Michel Dupuy,  (born January 11, 1930) is a Canadian diplomat,   journalist, academic and politician. Born in Paris, France, his father was Pierre Dupuy who was also a Canadian diplomat.

Dupuy was a long time diplomat in the Department of External Affairs. He served as Ambassador to the United Nations from 1980 to 1981, and Ambassador to France from 1981 to 1985.

He subsequently entered politics and was defeated in his attempt to win a seat in the House of Commons of Canada in the 1988 election. He was elected on his second attempt in the 1993 election as the Liberal Member of Parliament for Laval West.
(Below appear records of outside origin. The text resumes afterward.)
-- ==== Sys2Proof/Tests/Slice0.lean ====
section
/-! SUPPORT. The author's own tests: the well-formedness smoke, a few worked values of the spec, and for every statement with hypotheses a state and operands that meet them. -/

open Sys2Proof Sys2Proof.Machine

namespace Sys2Proof.Tests

set_option Elab.async false

/-! ## Well-formedness: an ill-formed term for each check -/

def req0 : Req := { src := 0, flow := 0, seq := 0, slice := 0, opcode := 1, addr := 0, key := 0, data := [], comb := false, crowd := false, parts := [], flags := 0 }
def pkt0 : Packet := { ver := 0, cls := 0, epoch := 0, dst := 0, src := 0, slice := 0, flow := 0, seq := 0, opcode := 1, crowd := false, comb := false, colour := 0, grade := 0, key := 0, addr := 0, reserved := false, box := none, data := [], parts := [], flags := 0 }
def hdr0 : Hdr := { channel := 64, tag := 1, slice := 0xFFFF, version := 1, length := 0, rel := false, isSealed := false, isSigned := false, scount := 0, sealOk := false, target := 0, ocount := 0, sigOk := false }
def collHdr0 : CollHdr := { gid := 1, gepoch := 0, part := 0, opseq := 0, chunk := 0, paramcrc := 0 }
def verdict0 : SegVerdict := { groups := [], first := 0, blocks := 1, before := 0, tagOk := true }

theorem test_wf_request : (Instr.homeRequest 0 { req0 with data := List.replicate 65 0 }).wf = false ∧ (Instr.homeRequest 0 { req0 with parts := List.replicate 16 (0, 0, 0) }).wf = false ∧ (Instr.homeRequest 0 req0).wf = true := by decide
theorem test_wf_response : (Instr.responseArrive 0 { flow := 0, seq := 0, word := 0, data := List.replicate 65 0, crowd := false }).wf = false := by decide
theorem test_wf_packet : (Instr.packetArrive 0 0 { pkt0 with parts := List.replicate 16 (0, 0, 0) }).wf = false ∧ (Instr.packetArrive 0 0 pkt0).wf = true := by decide
theorem test_wf_packet_data (d : List Byte) (h : d.length = 4117) : (Instr.packetArrive 0 0 { pkt0 with data := d }).wf = false := by simp [Instr.wf, packetOk, h]
theorem test_wf_segment : (Instr.segmentReceive 0 0 false verdict0 [.packet 0 { pkt0 with parts := List.replicate 16 (0, 0, 0) }]).wf = false ∧ (Instr.segmentReceive 0 0 false verdict0 [.stomped 0 { pkt0 with parts := List.replicate 16 (0, 0, 0) }]).wf = false ∧ (Instr.segmentReceive 0 0 false verdict0 [.credit 0 1]).wf = true := by decide
theorem test_wf_lists : (Instr.copyDelegate 0 0 0 0 []).wf = false ∧ (Instr.digest 0 collHdr0 0 []).wf = false ∧ (Instr.eqComplete 0 []).wf = false ∧ (Instr.attest hdr0 []).wf = false ∧ (Instr.usageRead hdr0 []).wf = false ∧ (Instr.testUnlock hdr0 []).wf = false ∧ (Instr.resetNRelease []).wf = false := by decide
theorem test_wf_data (d : List Byte) (h : d.length = 4097) : (Instr.bulkData 0 0 0 0 0 d 0 []).wf = false ∧ (Instr.chunkUp 0 collHdr0 d 0 true true false).wf = false ∧ (Instr.chunkDown 0 collHdr0 d 0 true true false).wf = false ∧ (Instr.fwStageData hdr0 0 d).wf = false := by simp [Instr.wf, h]
theorem test_wf_params (d : List Byte) (h : d.length = 4097) : (Instr.sliceStage hdr0 0 d).wf = false ∧ (Instr.routeStage hdr0 0 d).wf = false ∧ (Instr.groupStage hdr0 0 d).wf = false ∧ (Instr.memWrite hdr0 0 d).wf = false ∧ (Instr.sessionOpen hdr0 d true true).wf = false ∧ (Instr.opkeyRotate hdr0 d true).wf = false := by simp [Instr.wf, paramsFit, h]
theorem test_wf_coords : (Instr.nodeLost 0 ⟨16, 0, 0, 0⟩ 0).wf = false ∧ (Instr.linkLost 0 ⟨0, 0, 0, 0⟩ ⟨0, 16, 0, 0⟩ 0).wf = false ∧ (Instr.nodeBack 0 ⟨0, 0, 16, 0⟩ 0).wf = false ∧ (Instr.identCheck 0 ⟨0, 0, 0, 16⟩ 0 0).wf = false := by decide
theorem test_wf_samples : (Instr.powerSample [] [0, 0, 0, 0] [] [] 0).wf = false ∧ (Instr.thermalSample [0, 0, 0] (List.replicate 16 0) 0).wf = false ∧ (Instr.thermalSample [0, 0, 0, 0] (List.replicate 16 0) 0).wf = true := by decide

/-! ## A small module: one slice on one cluster, its first strand READY -/

def p0 : Pos := ⟨0, 0, 0, 0⟩
def c0 : CorePos := ⟨0, 0, 0⟩
def g0 : Guard := ⟨0, false⟩
def sl0 : Slice := { id := 1, desc := [], exact := false, timesliced := false, debugOk := true, quantum := 1, job := 7, maxFlows := 8, maxRings := 8, maxGroups := 8, maxDeckles := 8, clusters := [(0, 0)], st := .resident }

/-- Strand 0 of CD0.CL0.C0 as given, in slice 1, which owns granule 0 and counter block 0 of CD0; the host link is ACTIVE. -/
def one (st : Strand) : State :=
  { compute := { strands := [(0, st)], maps := [(0, { map := [(0, 0)] })] }
    mem := { granules := [(0, { st := .owned, owner := 1 })] }
    fab := { eps := [(0, { counterOwner := [(0, 1)] })] }
    net := { links := [(64, { st := .active })] }
    ctl := { slices := [(0, sl0)], channels := [(0, { slice := 1 })] } }

def base : State := one { st := .ready }

def regs (l : List (Nat × Word)) : Strand := { st := .ready, regs := l }
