-- ==== Sys2Proof/Machine/Compressor.lean ====
section
/-! DEFINITION. The 80-round compressor (spec/43_compressor.md R73 to R77). -/

namespace Sys2Proof.Machine

/-- Loading the working registers from the hash state (R73). -/
def loadWork (h : Vector Word 8) : Work := ⟨h[0], h[1], h[2], h[3], h[4], h[5], h[6], h[7]⟩

/-- `T1` of a round with constant `k` and schedule word `w` (R74). -/
def temp1 (r : Work) (k w : Word) : Word := r.h + bigSigma1 r.e + ch r.e r.f r.g + k + w

/-- `T2` of a round (R74). -/
def temp2 (r : Work) : Word := bigSigma0 r.a + maj r.a r.b r.c

/-- One round: every register from the values at its start (R75). -/
def round (r : Work) (k w : Word) : Work where
  h := r.g
  g := r.f
  f := r.e
  e := r.d + temp1 r k w
  d := r.c
  c := r.b
  b := r.a
  a := temp1 r k w + temp2 r

/-- The working registers after rounds `0` to `n − 1` with schedule `ws` (R74, R75). -/
def rounds (ws : List Word) (r : Work) : Nat → Work
  | 0 => r
  | n + 1 => round (rounds ws r n) (kAt n) (ws.getD n 0)

/-- The working registers in the order `reg = (a, b, c, d, e, f, g, h)` (R76). -/
def Work.toVector (r : Work) : Vector Word 8 := #v[r.a, r.b, r.c, r.d, r.e, r.f, r.g, r.h]

/-- Feed-forward: each working register added into its word of the hash state (R76). -/
def feedForward (h : Vector Word 8) (r : Work) : Vector Word 8 :=
  Vector.ofFn fun i => h[i] + r.toVector[i]

/-- `COMPRESS(H, B)` (R77). Irreducible, so that no proof runs 80 rounds unasked. -/
@[irreducible] def compress (h : Vector Word 8) (b : Block) : Vector Word 8 :=
  feedForward h (rounds (schedule b) (loadWork h) 80)

end Sys2Proof.Machine
end

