/-- The first four words that the recurrence gives for an all-`0xFF` block (R70). -/
theorem schedule_of_all_ff {b : Block} (h : ∀ k, (hk : k < 128) → b[k] = 0xff) :
    (schedule b).getD 16 0 = 0x05fffffffffffffc ∧ (schedule b).getD 17 0 = 0x05fffffffffffffc
    ∧ (schedule b).getD 18 0 = 0xd21780bfffffffdd ∧ (schedule b).getD 19 0 = 0xd21780bfffffffdd := by
  have framed (i : Nat) (hi : i < 16 := by decide) : (schedule b).getD i 0 = 0xffffffffffffffff := by
    rw [schedule_getD_of_lt _ hi, frameWord_of_const h]; decide
  have w16 : (schedule b).getD 16 0 = 0x05fffffffffffffc :=
    (schedule_getD_of_values (by decide) (by decide) (framed 14) (framed 9) (framed 1) (framed 0)).trans (by decide)
  have w17 : (schedule b).getD 17 0 = 0x05fffffffffffffc :=
    (schedule_getD_of_values (by decide) (by decide) (framed 15) (framed 10) (framed 2) (framed 1)).trans (by decide)
  have w18 : (schedule b).getD 18 0 = 0xd21780bfffffffdd :=
    (schedule_getD_of_values (by decide) (by decide) w16 (framed 11) (framed 3) (framed 2)).trans (by decide)
  have w19 : (schedule b).getD 19 0 = 0xd21780bfffffffdd :=
    (schedule_getD_of_values (by decide) (by decide) w17 (framed 12) (framed 4) (framed 3)).trans (by decide)
  exact ⟨w16, w17, w18, w19⟩

/-- The padded block of "abc" (R61). -/
def abcBlock : Block :=
  sealBlock (terminate (Vector.ofFn fun k => if k.val = 0 then 0x61 else if k.val = 1 then 0x62 else 0x63) 3) 24

/-- The 16 framed words of "abc" (R69). -/
def abcWords : List Word := 0x6162638000000000 :: (List.replicate 14 0 ++ [0x18])

theorem map_frameWord_abcBlock : (List.finRange 16).map (frameWord abcBlock) = abcWords := by decide +kernel

theorem schedule_abcBlock : schedule abcBlock = extend 64 abcWords := by
  rw [schedule_eq, map_frameWord_abcBlock]

/-- The framed words stand first in the schedule of "abc". -/
theorem schedule_abcBlock_getD_of_lt {i : Nat} (hi : i < 16) :
    (schedule abcBlock).getD i 0 = abcWords.getD i 0 := by
  rw [schedule_abcBlock, extend_getD_of_lt _ _ _ (by simpa [abcWords] using hi)]

/-- Between its first word and its length, "abc" frames to zeros. -/
theorem schedule_abcBlock_zeros {t : Nat} (lo : 1 ≤ t) (hi : t ≤ 14) : (schedule abcBlock).getD t 0 = 0 := by
  rw [schedule_abcBlock_getD_of_lt (by omega)]
  interval_cases t <;> rfl

/-- The first three words that the recurrence gives for "abc" (R70). -/
theorem schedule_abcBlock_first :
    (schedule abcBlock).getD 16 0 = 0x6162638000000000 ∧ (schedule abcBlock).getD 17 0 = 0x00030000000000c0
    ∧ (schedule abcBlock).getD 18 0 = 0x0a9699a24c700003 := by
  have framed (i : Nat) (hi : i < 16 := by decide) := schedule_abcBlock_getD_of_lt hi
  have w16 : (schedule abcBlock).getD 16 0 = 0x6162638000000000 :=
    (schedule_getD_of_values (by decide) (by decide) (framed 14) (framed 9) (framed 1) (framed 0)).trans (by decide)
  have w17 : (schedule abcBlock).getD 17 0 = 0x00030000000000c0 :=
    (schedule_getD_of_values (by decide) (by decide) (framed 15) (framed 10) (framed 2) (framed 1)).trans (by decide)
  have w18 : (schedule abcBlock).getD 18 0 = 0x0a9699a24c700003 :=
    (schedule_getD_of_values (by decide) (by decide) w16 (framed 11) (framed 3) (framed 2)).trans (by decide)
  exact ⟨w16, w17, w18⟩

/-- The last word of the schedule of "abc" (R70): the recurrence run over its 64 steps by the kernel. -/
theorem schedule_abcBlock_last : (schedule abcBlock).getD 79 0 = 0x92aeeed1a7bcf7d2 := by
  rw [schedule_abcBlock]; decide +kernel

/-- Settles O11: the framing from `beByte_frameWord`, the recurrence from `schedule_getD_of_ge`, and the words of
the three fixed blocks. -/
theorem scheduleFramesAndRecurs : Obligations.ScheduleFramesAndRecurs := by
  obtain ⟨ff16, ff17, ff18, ff19⟩ := schedule_of_all_ff fun k hk => Vector.getElem_replicate hk
  refine ⟨fun b => ⟨schedule_length b, fun i hi k _ hk => ?framing, fun t => schedule_getD_of_ge b⟩,
    fun t => schedule_zeroBlock, ff16, ff17, ff18, ff19, ?abc⟩
  case framing => rw [schedule_getD_of_lt b hi]; exact beByte_frameWord b ⟨i, hi⟩ hk
  case abc =>
    rintro _ rfl
    obtain ⟨w16, w17, w18⟩ := schedule_abcBlock_first
    exact ⟨schedule_abcBlock_getD_of_lt (by decide), fun t => schedule_abcBlock_zeros,
      schedule_abcBlock_getD_of_lt (by decide), w16, w17, w18, schedule_abcBlock_last⟩

end Sys2Proof.Machine

/-! ### The compressor -/

namespace Sys2Proof.Machine

/-! #### One round -/

/-- Loading keeps the order of `H` (R73): back in the order of R76, the registers are `H` itself. -/
theorem loadWork_toVector (h : Vector Word 8) : (loadWork h).toVector = h := by
  refine Vector.ext fun i hi => ?_
  interval_cases i <;> rfl

/-- `T1` is the sum of its five operands modulo 2^64 (R74). -/
theorem temp1_toNat (r : Work) (k w : Word) :
    (temp1 r k w).toNat
      = (r.h.toNat + (bigSigma1 r.e).toNat + (ch r.e r.f r.g).toNat + k.toNat + w.toNat) % 2 ^ 64 := by
  simp only [temp1, BitVec.toNat_add, Nat.mod_add_mod]

/-- `T2` is the sum of its two operands modulo 2^64 (R74). -/
theorem temp2_toNat (r : Work) :
    (temp2 r).toNat = ((bigSigma0 r.a).toNat + (maj r.a r.b r.c).toNat) % 2 ^ 64 :=
  BitVec.toNat_add _ _

/-- Round 0 of "abc" (R74, R75): the temporaries first, and the registers from them. -/
theorem round_abc_first :
    temp1 (loadWork iv) (kAt 0) 0x6162638000000000 = 0xb37b0cfa1b97e8a0
    ∧ temp2 (loadWork iv) = 0x4334c1bea164f555
    ∧ (round (loadWork iv) (kAt 0) 0x6162638000000000).a = 0xf6afceb8bcfcddf5
    ∧ (round (loadWork iv) (kAt 0) 0x6162638000000000).e = 0x58cb02347ab51f91 := by
  have t1 : temp1 (loadWork iv) (kAt 0) 0x6162638000000000 = 0xb37b0cfa1b97e8a0 := by decide
  have t2 : temp2 (loadWork iv) = 0x4334c1bea164f555 := by decide
  refine ⟨t1, t2, ?a, ?e⟩
  case a => rw [round, t1, t2]; decide
  case e => rw [round, t1]; decide

/-- Settles O12: the registers in order, the temporaries as sums, and round 0 of "abc". -/
theorem roundsUpdateWorkingRegisters : Obligations.RoundsUpdateWorkingRegisters := by
  obtain ⟨t1, t2, a, e⟩ := round_abc_first
  exact ⟨loadWork_toVector, fun r k w => ⟨temp1_toNat r k w, temp2_toNat r, rfl⟩,
    rfl, rfl, t1, t2, a, rfl, e, rfl⟩

/-! #### Eighty rounds -/

/-- Registers that start at `r` and take every round up to `n` are the model's after as many rounds (R77). -/
theorem eq_rounds_of_steps {ws : List Word} {r : Work} {reg : Nat → Work} {n : Nat} (start : reg 0 = r)
    (steps : ∀ t, t < n → reg (t + 1) = round (reg t) (kAt t) (ws.getD t 0)) : reg n = rounds ws r n := by
  induction n with
  | zero => exact start
  | succ n ih =>
    rw [steps n n.lt_succ_self, ih fun t ht => steps t (Nat.lt_succ_of_lt ht), rounds_succ]

/-- Register `a` after the 80 rounds of "abc" from `IV` (R76), run by the kernel over the computed schedule. -/
theorem rounds_abcBlock_a : (rounds (schedule abcBlock) (loadWork iv) 80).a = 0x73a54f399fa4b1b2 := by
  rw [schedule_abcBlock]; decide +kernel

/-- The example of R76: the first word of the digest of "abc". -/
theorem compress_abcBlock_first : (compress iv abcBlock)[0] = 0xddaf35a193617aba :=
  calc (compress iv abcBlock)[0]
    _ = 0x6a09e667f3bcc908 + (rounds (schedule abcBlock) (loadWork iv) 80).a :=
        compress_getElem iv abcBlock 0 (by decide)
    _ = 0xddaf35a193617aba := by rw [rounds_abcBlock_a]; decide

/-- Settles O13: the sequence is the model's by `eq_rounds_of_steps`, and each word is fed forward on its own. -/
theorem compressRunsEightyRounds : Obligations.CompressRunsEightyRounds := by
  refine ⟨fun h b reg start steps i => ?_, compress_abcBlock_first⟩
  have fed : (compress h b)[i] = h[i] + (reg 80).toVector[i] := by
    rw [eq_rounds_of_steps start steps]; exact compress_getElem h b i i.isLt
  rw [fed, BitVec.toNat_add]

end Sys2Proof.Machine

/-! ### Commands: what a step does to STATE and BUSY -/

namespace Sys2Proof.Machine

/-- Idle under the invariant and not DONE is STREAMING: FINALIZING is held with a FINAL in flight only (R83). -/
theorem Inv.streaming_of_idle {s : State} (hi : Inv s) (idle : s.busy = false) (hd : s.ctrl ≠ .done) :
    s.ctrl = .streaming := by
  have hfin := (hi.pend_none_of_idle idle).2
  cases hs : s.ctrl with
  | streaming => rfl
  | finalizing => exact absurd hs hfin
  | done => exact absurd hs hd

/-- A CMD write leaves STATE and BUSY as they are, or accepts a command while idle (R80). -/
theorem State.writeCommand_control (s : State) (c : Option Instr) :
    ((s.writeCommand c).ctrl = s.ctrl ∧ (s.writeCommand c).busy = s.busy)
    ∨ (s.busy = false ∧ ∃ i, (i = .init ∨ s.ctrl ≠ .done) ∧ s.writeCommand c = s.accept i) := by
  cases hb : s.busy with
  | true => rw [State.writeCommand_of_busy hb]; simp [hb]
  | false =>
    cases c with
    | none => rw [State.writeCommand_of_illegal hb]; simp [hb]
    | some i =>
      rw [State.writeCommand_of_legal hb]
      obtain ⟨he, hc⟩ | ⟨he, -⟩ | ⟨he, -⟩ := State.admit_cases s i
      · exact .inr ⟨rfl, i, hc.imp_right And.right, he⟩
      · rw [he]; exact .inl ⟨rfl, hb⟩
      · rw [he]; exact .inl ⟨State.raiseIfErr_ctrl _ _, by simpa using hb⟩

/-- A host step leaves STATE and BUSY as they are, or accepts a command while idle (R79, R80). -/
theorem hostStep_control {s t : State} (hs : s.turn = .host) (h : hostStep s = .next t) :
    (t.ctrl = s.ctrl ∧ t.busy = s.busy)
    ∨ (s.busy = false ∧ ∃ i, (i = .init ∨ s.ctrl ≠ .done)
        ∧ t.ctrl = acceptedCtrl s.ctrl i ∧ t.busy = true ∧ t.pend = some i) := by
  obtain rfl | ⟨_, rfl⟩ | ⟨_, rest, rfl, rfl | ⟨_, rfl⟩ | ⟨_, _, _, _, _, _, _, _, rfl⟩ | ⟨c, rfl⟩⟩ :=
    hostStep_cases hs h
  case inr.inr.inr.inr.inr =>
    obtain same | ⟨idle, i, hi, he⟩ := State.writeCommand_control { s with host := rest } c
    · exact .inl same
    · exact .inr ⟨idle, i, hi, by rw [he]; exact ⟨rfl, rfl, rfl⟩⟩
  all_goals simp

/-- The three rows of R93 for the acceptance of a command. -/
theorem Transition.of_acceptance {s t : State} (hi : Inv s) (idle : s.busy = false) {i : Instr}
    (allowed : i = .init ∨ s.ctrl ≠ .done) (hctrl : t.ctrl = acceptedCtrl s.ctrl i) (hbusy : t.busy = true)
    (hpend : t.pend = some i) : Transition s t := by
  have streaming (hne : i ≠ .init) : s.ctrl = .streaming :=
    hi.streaming_of_idle idle (allowed.resolve_left hne)
  cases i with
  | init => exact .inr (.inl ⟨idle, hctrl, hbusy, hpend⟩)
  | block =>
    have hs := streaming (by simp)
    exact .inr (.inr (.inr (.inl ⟨hs, idle, hctrl.trans hs, hbusy, hpend⟩)))
  | final n =>
    exact .inr (.inr (.inr (.inr (.inr (.inl ⟨streaming (by simp), idle, hctrl, hbusy, n, hpend⟩)))))

/-- STATE when the command in flight has completed (R82, R84, R86). -/
def completedCtrl (ctrl : Ctrl) : Instr → Ctrl
  | .init => .streaming
  | .block => ctrl
  | .final _ => .done

/-- What every completion does to STATE, BUSY, PEND and the order of steps. -/
theorem exec_core_control {i : Instr} {s t : State} (hs : s.turn = .core) (h : exec i s = .next t) :
    t.ctrl = completedCtrl s.ctrl i ∧ t.busy = false ∧ t.pend = none ∧ t.sched = s.sched := by
  obtain ⟨rfl, rfl⟩ | ⟨rfl, -, rfl⟩ | ⟨n, rfl, -, rfl⟩ := exec_core_cases hs h
  all_goals exact ⟨rfl, rfl, rfl, rfl⟩

/-- The three rows of R93 for the completion of the command in flight. -/
theorem Transition.of_completion {s t : State} (hi : Inv s) (busy : s.busy = true) {i : Instr}
    (hpend : s.pend = some i) (hctrl : t.ctrl = completedCtrl s.ctrl i) (hbusy : t.busy = false) :
    Transition s t := by
  cases i with
  | init => exact .inr (.inr (.inl ⟨busy, hpend, hctrl, hbusy⟩))
  | block =>
    have hs := hi.block_streaming hpend
    exact .inr (.inr (.inr (.inr (.inl ⟨hs, busy, hpend, hctrl.trans hs, hbusy⟩))))
  | final n =>
    have hs := hi.finalizing.mpr ⟨n, hpend⟩
    exact .inr (.inr (.inr (.inr (.inr (.inr (.inl ⟨hs, busy, ⟨n, hpend⟩, hctrl, hbusy⟩))))))

/-- Settles O51: a host step accepts, a core step completes, and the reset event is the table's last row. -/
theorem transitionsAreTheTable : Obligations.TransitionsAreTheTable := by
  intro s t hi h
  obtain ⟨-, h⟩ | ⟨-, h⟩ | ⟨hreset, rfl⟩ := step_cases h
  · obtain same | ⟨idle, i, allowed, hctrl, hbusy, hpend⟩ := hostStep_control rfl h
    · exact .inl same
    · exact .of_acceptance hi idle allowed hctrl hbusy hpend
  · obtain ⟨-, rfl⟩ | ⟨busy, i, hpend, hx⟩ := coreStep_cases h
    · exact .inl ⟨rfl, rfl⟩
    · obtain ⟨hctrl, hbusy, -, -⟩ := exec_core_control rfl hx
      exact .of_completion hi busy hpend hctrl hbusy
  · exact .inr (.inr (.inr (.inr (.inr (.inr (.inr ⟨hreset, rfl, rfl⟩))))))

/-! #### The step of each turn -/

theorem step_host {s : State} (h : s.nextTurn = .agent .host) :
    step s = hostStep { s with sched := s.sched.tail, turn := .host } := by
  rw [step, stepTurn, h]; rfl

theorem step_core {s : State} (h : s.nextTurn = .agent .core) :
    step s = coreStep { s with sched := s.sched.tail, turn := .core } := by
  rw [step, stepTurn, h]; rfl

/-- The core's turn with a command in flight completes it (R79). -/
theorem step_core_of_busy {s : State} {i : Instr} (h : s.nextTurn = .agent .core) (busy : s.busy = true)
    (hpend : s.pend = some i) : step s = exec i { s with sched := s.sched.tail, turn := .core } := by
  simp [step_core h, coreStep, busy, hpend]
He immediately joined the Cabinet, serving concurrently as Minister of Communications and Minister of Multiculturalism and Citizenship from 1993 until January 1996. During his tenure, the departments he oversaw were merged into the new Department of Canadian Heritage

Dupuy came under fire for "representing a constituency in a Canadian Radio-television and Telecommunications Commission (CRTC) application" because he was the minister responsible for the agency, and was subsequently dropped from Cabinet.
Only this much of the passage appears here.